I agree with you there. I personally found nursing school to be very very easy...but maybe that's because I can learn things once and have it memorized. I also find nursing practice to not be terribly hard either, but find NP work to be challenging (I'm sure I'd find ICU or ED nursing challenging, but med/surg and rehab where I've worked are so task-focused it's mind-numbing).

Let's focus solely on NP education here, since RN education seems to be detracting: do people think these hard sciences would really not radically change practice?

I am a RN who graduated in Dec 2010 and we had to have Bio, Chem, and Organic Chemistry before entering the nursing program. Of course Bio has a lot to do with nursing, however I cant really say that Chem or Organic Chem really helped with my nursing course work or my life as a nurse. I think that it would be rediculous to add physics and calculus to the nursing curriculum.

I think the ANA is a powerful enough lobby to stop that. Plus, I doubt the American public would want someone with a certificate giving them IV medications.

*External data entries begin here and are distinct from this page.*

/-- LOCKET_NOISE_CELL_FAIL (R478). -/
def execLocketNoiseCellFail (cell : Fin 2) (s : State) : Out :=
  if s.pwr.state ≠ .field || !s.cl.fieldTag then .next s else
  let c := s.cl.cellsFailed ||| BitVec.ofNat 2 (2 ^ cell.val)
  let s := { s with cl := { s.cl with cellsFailed := c } }
  if c = 3 && !s.cl.silent then
    .next (({ s with cl := { s.cl with silent := true, noiseFail := true } } : State).endSession.clEvent 8)
  else .next s

/-! ### ISO/IEC 14443-3 and -4 (R452, R456, R458) -/

/-- A frame leaves the module. -/
def State.emit (s : State) (b : Bytes) : State := { s with cl := { s.cl with sent := s.cl.sent ++ [b] } }

/-- The state a card falls back to: IDLE, or HALT when it was woken from HALT. -/
def State.tagBack (s : State) : State :=
  { s with cl := { s.cl with tagState := if s.cl.star then 3 else 0, star := false } }

def State.tagReady (s : State) (star : Bool) : State :=
  ({ s with cl := { s.cl with tagState := 1, star := star } } : State).emit [0x04, 0x00]

/-- REQA (R458): IDLE to READY; not accepted where READY or ACTIVE stands. -/
def execReqa (s : State) : Out :=
  if !s.tagLive || s.cl.proto || s.cl.tagState = 3 then .next s
  else if s.cl.tagState = 0 then .next (s.tagReady false)
  else .next s.tagBack

/-- WUPA (R458): as REQA, and from HALT too. -/
def execWupa (s : State) : Out :=
  if !s.tagLive || s.cl.proto then .next s
  else if s.cl.tagState = 0 then .next (s.tagReady false)
  else if s.cl.tagState = 3 then .next (s.tagReady true)
  else .next s.tagBack

/-- BCC: the exclusive-or of the UID's bytes (R456). -/
def bccOf (u : BitVec 32) : BitVec 8 := u.truncate 8 ^^^ (u >>> 8).truncate 8 ^^^ (u >>> 16).truncate 8 ^^^ (u >>> 24).truncate 8

/-- ANTICOLLISION (R456, R458): a tag whose UID begins with the bits sent answers with the rest and BCC. -/
def execAnticollision (level nbits : Nat) (bits : BitVec 32) (s : State) : Out :=
  match s.cl.uid with
  | none => .next s
  | some u =>
    if !s.tagLive || s.cl.tagState ≠ 1 || level ≠ 1 || 32 < nbits || bits.toNat % 2 ^ nbits ≠ u.toNat % 2 ^ nbits then .next s
    else .next (s.emit (le ((47 - nbits) / 8) ((u.toNat + 2 ^ 32 * (bccOf u).toNat) / 2 ^ nbits)))

/-- SELECT (R456): ACTIVE, with SAK 0x20. -/
def execSelectI (level : Nat) (uid : BitVec 32) (bcc : BitVec 8) (s : State) : Out :=
  if !s.tagLive || s.cl.tagState ≠ 1 then .next s
  else if level = 1 && s.cl.uid = some uid && bcc = bccOf uid then
    .next (({ s with cl := { s.cl with tagState := 2 } } : State).emit [0x20])
  else .next s.tagBack

/-- HALT, and the end of the session and of the protocol (R458). -/
def State.tagHalt (s : State) : State :=
  let s := s.endSession
  { s with cl := { s.cl with tagState := 3, star := false, proto := false, rate := 0, chain := [], toSend := [], lastBlock := [] } }

/-- HLTA (R458). -/
def execHlta (s : State) : Out := if s.tagLive && s.cl.tagState = 2 then .next s.tagHalt else .next s

/-- TA(1) (R456): in FIELD 106 and 212 kbit/s; in MAIN from the rate mask, with the same divisor both ways. -/
def State.ta1 (s : State) : Nat :=
  if s.pwr.state = .field then 0x91
  else
    let m := fld s.cl.ctrl 5 2 / 2
    0x80 + m + 16 * m

/-- FSD by FSDI. -/
def fsdOf (i : Nat) : Nat := [16, 24, 32, 40, 48, 64, 96, 128].getD i 256

/-- RATS (R456, R458): opens the protocol; a second one meets a protocol already open. -/
def execRats (fsdi _cid : BitVec 4) (s : State) : Out :=
  if !s.tagLive || s.cl.tagState ≠ 2 || s.cl.proto then .next s
  else .next (({ s with cl := { s.cl with proto := true, fsd := fsdOf fsdi.toNat } } : State).emit
    [0x05, 0x78, BitVec.ofNat 8 s.ta1, 0x20, 0x00])

/-- The protocol is open to the PCD. -/
def State.tagOpen (s : State) : Bool := s.tagLive && s.cl.tagState == 2 && s.cl.proto

/-- PPS (R452): a rate that TA(1) offers, the same both ways. -/
def execPps (dri dsi : BitVec 2) (s : State) : Out :=
  let d := dri.toNat
  if !s.tagOpen || dri ≠ dsi || (d ≠ 0 && s.ta1 / 2 ^ (d - 1) % 2 = 0) then .next s
  else .next (({ s with cl := { s.cl with rate := dri.zeroExtend 4 } } : State).emit [0xD0])

/-- S_DESELECT (R458). -/
def execSDeselect (s : State) : Out := if s.tagOpen then .next (s.emit [0xC2]).tagHalt else .next s

/-- A message cut into blocks of a size. -/
def blocksOf : Nat → Nat → Bytes → List Bytes
  | 0, _, b => [b]
  | f + 1, n, b => if b.length ≤ n || n = 0 then [b] else b.take n :: blocksOf f n (b.drop n)

/-- A Clasp message leaves in I-blocks, chained where it is long; each block but the first waits for the PCD's R(ACK). -/
def State.sendMsg (s : State) (m : Bytes) : State :=
  match blocksOf m.length (s.cl.fsd - 3) m with
  | [] => s
  | b :: t => ({ s with cl := { s.cl with toSend := t, lastBlock := b, chain := [] } } : State).emit b

/-- CHAINED_I_BLOCK (R452): a block that is not the last is kept and acknowledged. -/
def execChainedIBlock (inf : List (BitVec 8)) (s : State) : Out :=
  if !s.tagOpen || s.cl.wtx then .next s
  else .next (({ s with cl := { s.cl with chain := (s.cl.chain ++ inf).take 1025 } } : State).emit [0xA2])

/-- R_BLOCK (R452): the next block of a chained response; `number`: the block carries the number of the module's last
block, which is then sent again. -/
def execRBlock (ack number : Bool) (s : State) : Out :=
  if !s.tagOpen then .next s
  else if number then .next (s.emit s.cl.lastBlock)
  else match ack, s.cl.toSend with
    | true, b :: t => .next (({ s with cl := { s.cl with toSend := t, lastBlock := b } } : State).emit b)
    | _, _ => .next (s.emit [0xA2])

/-! ### Clasp (R463 to R466) -/

/-- The counter-mode KDF of R463. -/
def kdf (key label ctx : Bytes) : Bytes :=
  let part (n : Byte) : Bytes := cmac key (n :: label ++ [0] ++ ctx ++ [1, 0])
  part 1 ++ part 2

def claspKey (m uid : Bytes) : Bytes := kdf m [0x43, 0x4C, 0x53, 0x50] (BitVec.ofNat 8 uid.length :: uid)
def sessionKey (k na nb : Bytes) : Bytes := kdf k [0x53, 0x45, 0x53, 0x53] (na ++ nb)

/-- T_A and T_B (R464). -/
def tagA (k na nb uid : Bytes) : Bytes := cmac k (0x41 :: nb ++ na ++ uid)
def tagB (k na nb uid : Bytes) : Bytes := cmac k (0x42 :: na ++ nb ++ uid)

/-- A master key's 32 bytes, in network order. -/
def masterKey (k : ClaspKey) : Bytes := be 32 k.key.toNat

/-- A nonce: from the harvest in MAIN, from the Locket cells in FIELD (R478); without its bits what needs it waits (R525). -/
def State.withNonce (s : State) (f : Bytes → State → State) : State :=
  if s.up then s.withDraw 4 128 fun n s => f (be 16 n) s else f (be 16 (s.drawAo 128).1) (s.drawAo 128).2

/-- A frame of either party's side of a session (R465): direction 1 from the PCD, 2 from the PICC. -/
def secureFrame (ks : Bytes) (dir ctr : Nat) (plain : Bytes) : Bytes :=
  let head := (0x10 : Byte) :: be 4 ctr
  let (ct, tag) := gcmSeal ks (be 4 dir ++ be 8 ctr) head plain
  head ++ ct ++ tag.take 12

/-- What a SECURE frame carries, when its CTR is the one expected and its tag holds. -/
def openFrame (ks : Bytes) (dir ctr : Nat) (msg : Bytes) : Option Bytes :=
  if msg.length < 17 || sub msg 0 5 ≠ (0x10 : Byte) :: be 4 ctr then none else
  let ct := sub msg 5 (msg.length - 17)
  let (pt, tag) := gcmOpen ks (be 4 dir ++ be 8 ctr) (sub msg 0 5) ct
  if tag.take 12 = msg.drop (msg.length - 12) then some pt else none

/-- A failed authentication is counted (R466). -/
def State.authFail (s : State) : State :=
  ({ s with cl := { s.cl with authFails := satInc s.cl.authFails 65535, actFails := s.cl.actFails + 1 } } : State).clEvent 4

/-- An ERROR frame ends an attempt (R464). -/
def State.claspError (s : State) (code : Byte) : State := s.endSession.sendMsg [0x7F, code]

/-- The module's SECURE frame as PICC, and the end of a session whose CTR runs out (R465). -/
def State.sendSecure (s : State) (c : Clasp) (plain : Bytes) : State :=
  let s := s.sendMsg (secureFrame c.ks 2 c.txCtr plain)
  let s := { s with cl := { s.cl with clasp := some { c with txCtr := c.txCtr + 1, lastAt := s.now } } }
  if 0xFFFFFFFF ≤ c.txCtr + 1 then s.endSession else s

/-- The whole message that a last block completes. -/
def State.message (s : State) (inf : Bytes) : Bytes := s.cl.chain ++ inf

/-- AUTH1 (R464, R466). -/
def execAuth1 (inf : List (BitVec 8)) (s : State) : Out :=
  if !s.tagOpen || s.cl.wtx then .next s else
  let m := s.message inf
  let s0 := s
  let s := s.endSession
  let ulen := leAt m 18 1
  let key := tget { role := 0, key := 0 } s.cl.keys (leAt m 1 1)
  if 8 ≤ s.cl.actFails then .next (s.claspError 5)
  else if 1024 < m.length || m.length ≠ 19 + ulen || leAt m 0 1 ≠ 1 || !(ulen = 4 || ulen = 7 || ulen = 10) then
    .next (s.authFail.claspError 3)
  else if 7 < leAt m 1 1 || key.role.toNat % 4 = 0 then .next (s.authFail.claspError 1)
  else
    if s0.up && !s0.canDraw 4 128 then .next (s0.ask 4 128) else
    .next (s.withNonce fun nb s =>
      let na := sub m 2 16
      let uid := sub m 19 ulen
      let k := claspKey (masterKey key) uid
      let c : Clasp := { isOpen := false, keyNo := leAt m 1 1, role := key.role, credUid := uid, na := na, nb := nb, k := k,
                         lastAt := s.now }
      ({ s with cl := { s.cl with clasp := some c } } : State).sendMsg ((0x02 : Byte) :: nb ++ tagB k na nb uid))

/-- AUTH3 (R464): the session opens, and the first SECURE frame carries status OK. -/
def execAuth3 (inf : List (BitVec 8)) (s : State) : Out :=
  if !s.tagOpen || s.cl.wtx then .next s else
  let m := s.message inf
  match s.cl.clasp with
  | none => .next (s.claspError 4)
  | some c =>
    if c.isOpen then .next (s.claspError 4)
    else if m.length ≠ 17 || leAt m 0 1 ≠ 3 then .next (s.authFail.claspError 3)
    else if m.drop 1 ≠ tagA c.k c.na c.nb c.credUid then .next (s.authFail.claspError 2)
    else .next ((s.sendSecure { c with isOpen := true, ks := sessionKey c.k c.na c.nb } [0]).clEvent 2)

/-- SESSION_TIMEOUT (R465): 30 s without a frame. -/
def execSessionTimeout (s : State) : Out :=
  match s.cl.clasp with
  | none => .next s
  | some c => if s.now < c.lastAt + 30 * secC || s.cl.badge.isSome then .next s else .next s.endSession

/-! ### Locket commands (R467 to R471) -/

/-- Zeroize fuses left; 0 under TAMPER (R451). -/
def State.fusesLeft (s : State) : Nat := if s.tmp.policySealed then 32 - s.tmp.zfuses else 0

/-- The byte address of a slot of the snapshot ring (R306). -/
def slotAddr (n : Nat) : Nat := 1918 * 65536 + 2048 * n

/-- A granule may not decode: a torn program left it, or an erase of its sector stands abandoned (R304, R317). -/
def suspect (f : Fls) (a : Nat) : Bool :=
  f.checks.any (·.1 == flGranule f a) || f.torn.any (·.1 == physSector f (a / 65536))

/-- The slot with the highest snapshot sequence among those whose granule decodes; bit n of `bad` says of a suspect one that it
does not (R468). -/
def State.scanRing (s : State) (bad : Nat) : Option Nat :=
  ((upto 4096).foldl (fun (best : Option (Nat × Nat)) n =>
    let q := ofLe (flBytes s.fls (slotAddr n) 8)
    if q = 2 ^ 64 - 1 || (suspect s.fls (slotAddr n) && bad.testBit n) then best
    else match best with
      | some (_, b) => if b < q then some (n, q) else best
      | none => some (n, q)) none).map (·.1)

/-- The current snapshot slot: CL_SNAP, or the activation's one scan (R468). -/
def State.currentSlot (s : State) : Option Nat × State :=
  if s.cl.snapValid then (some s.cl.snapSlot.toNat, s)
  else match s.cl.scanned with
    | some r => (r, s)
    | none =>
      let (bad, s) := s.freeVal 4096
      let r := s.scanRing bad
      (r, { s with cl := { s.cl with scanned := some r } })

/-- READ_SNAPSHOT's answer (R468): the bytes as read, with REJECTED where a granule cannot be corrected; whether a suspect one
can is open. -/
def State.readSlot (s : State) (a n : Nat) : State × Nat × Bytes :=
  let data := flBytes s.fls a n
  let first := a / 8
  if (upto ((a + n + 7) / 8 - first)).any fun k => suspect s.fls (8 * (first + k)) then
    let (b, s) := s.freeVal 1
    (s, if b = 0 then stOk else stRejected, data)
  else (s, stOk, data)

/-- Where the next MARK looks first when the journal has no free entry. -/
def jrnStart (f : Fls) : Nat :=
  match jrnNewest f with
  | some (i, _) => (i + 1) % 512
  | none => 0

def State.locketInfo (s : State) : Bytes :=
  let flags := b2n s.tmp.aoLost + 2 * b2n s.cl.snapValid + 4 * b2n s.cl.noiseFail
  le 8 s.lc.serial.toNat ++ le 1 (b2n s.tmp.policySealed) ++ le 1 s.fusesLeft ++ le 1 s.pwr.state.code ++ le 1 flags ++
  le 2 ((jrnNext s.fls).getD (jrnStart s.fls)) ++ le 2 (jrnCount s.fls 0)

def State.locketEvidence (s : State) : Bytes :=
  let t := s.tmp
  le 4 t.flags.toNat ++ le 1 t.pend.length ++ le 1 t.overflow ++ le 2 0 ++ le 4 t.aoseq ++ le 2 s.cl.authFails ++
  le 1 (b2n s.tim.shadowPresent) ++ le 1 0 ++ le 6 (s.tim.shadow.toNat / 2 ^ 30) ++ le 4 (s.tim.shadow.toNat % 2 ^ 30) ++
  (t.pend.map fun e => le 1 e.index ++ le 1 e.resp ++ le 1 e.state ++ le 1 0 ++ le 4 e.seq).flatten

/-- An entry of the journal as a MARK forms it (R469). -/
def State.markEntry (s : State) (c : Clasp) (i jseq aoseq kind : Nat) (text : Bytes) : Bytes :=
  let main := s.up
  let gts : Nat := if main then s.gts.toNat else 3
  let flags := 0xFC + b2n s.tmp.aoLost + 2 * b2n main
  let pad (n : Nat) (b : Bytes) : Bytes := b ++ List.replicate (n - b.length) 0xFF
  let body := le 4 (jseq * 16) ++ le 1 1 ++ le 1 flags ++ le 1 c.keyNo ++ le 1 c.credUid.length ++ pad 10 c.credUid ++
    le 2 0xFFFF ++ le 4 aoseq ++ le 12 gts ++ le 2 kind ++ le 2 text.length ++ pad 200 text
  body ++ s.jrnMac i body

/-- MARK's checks in the order of R471, then S(WTX), the AO sequence number and the entry. Otherwise a status. -/
def State.mark (s : State) (c : Clasp) (arg : Bytes) : State ⊕ Nat :=
  let kind := leAt arg 0 2
  let n := leAt arg 2 2
  let kindOk := (1 ≤ kind && kind ≤ 5) || 0x8000 ≤ kind
  if !c.role.getLsbD 1 then .inr stAccess
  else if arg.length < 4 || 200 < n || arg.length ≠ 4 + n || !kindOk then .inr stRejected
  else match jrnNext s.fls, jrnSeq s.fls with
    | some i, some q =>
      if s.pwr.state = .field && !s.cl.fieldWrite then .inr stResource
      else
        let a := s.tmp.aoseq
        let e := s.markEntry c i q a kind (arg.drop 4)
        let m : MarkOp := { index := i, jseq := q, aoseq := a, entry := e, made := 0 }
        let s := ({ s with tmp := { s.tmp with aoseq := (a + 1) % 2 ^ 32 }
                           cl := { s.cl with mark := some m, wtx := true, chain := [] } } : State)
        .inl (s.emit [0xF2, 3])
    | _, _ => .inr stArchiveFull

You must be fairly new to nursing ... :) Name me one thing the ANA has lobbied for that it has ever gotten implemented. They've been pushing the BSN-as-entry-level proposal for nearly 40 years (or has it been 40 years now? Wasn't the original "white paper" published in 1965?), and that's no closer to happening than it was when it was first proposed. The ANA is one of the weakest professional organizations out there (at least partly because of how few American RNs belong), and no one in Federal or state government really cares what the ANA thinks or wants (unfortunately). Nurse practice acts and other legislation/rules/regs controlling nursing education and practice are developed by state legislatures with input from all stakeholders, including physicians, hospital administrators, insurers, and the general public. None of those groups have any interest whatsoever in RNs costing more to educate or employ.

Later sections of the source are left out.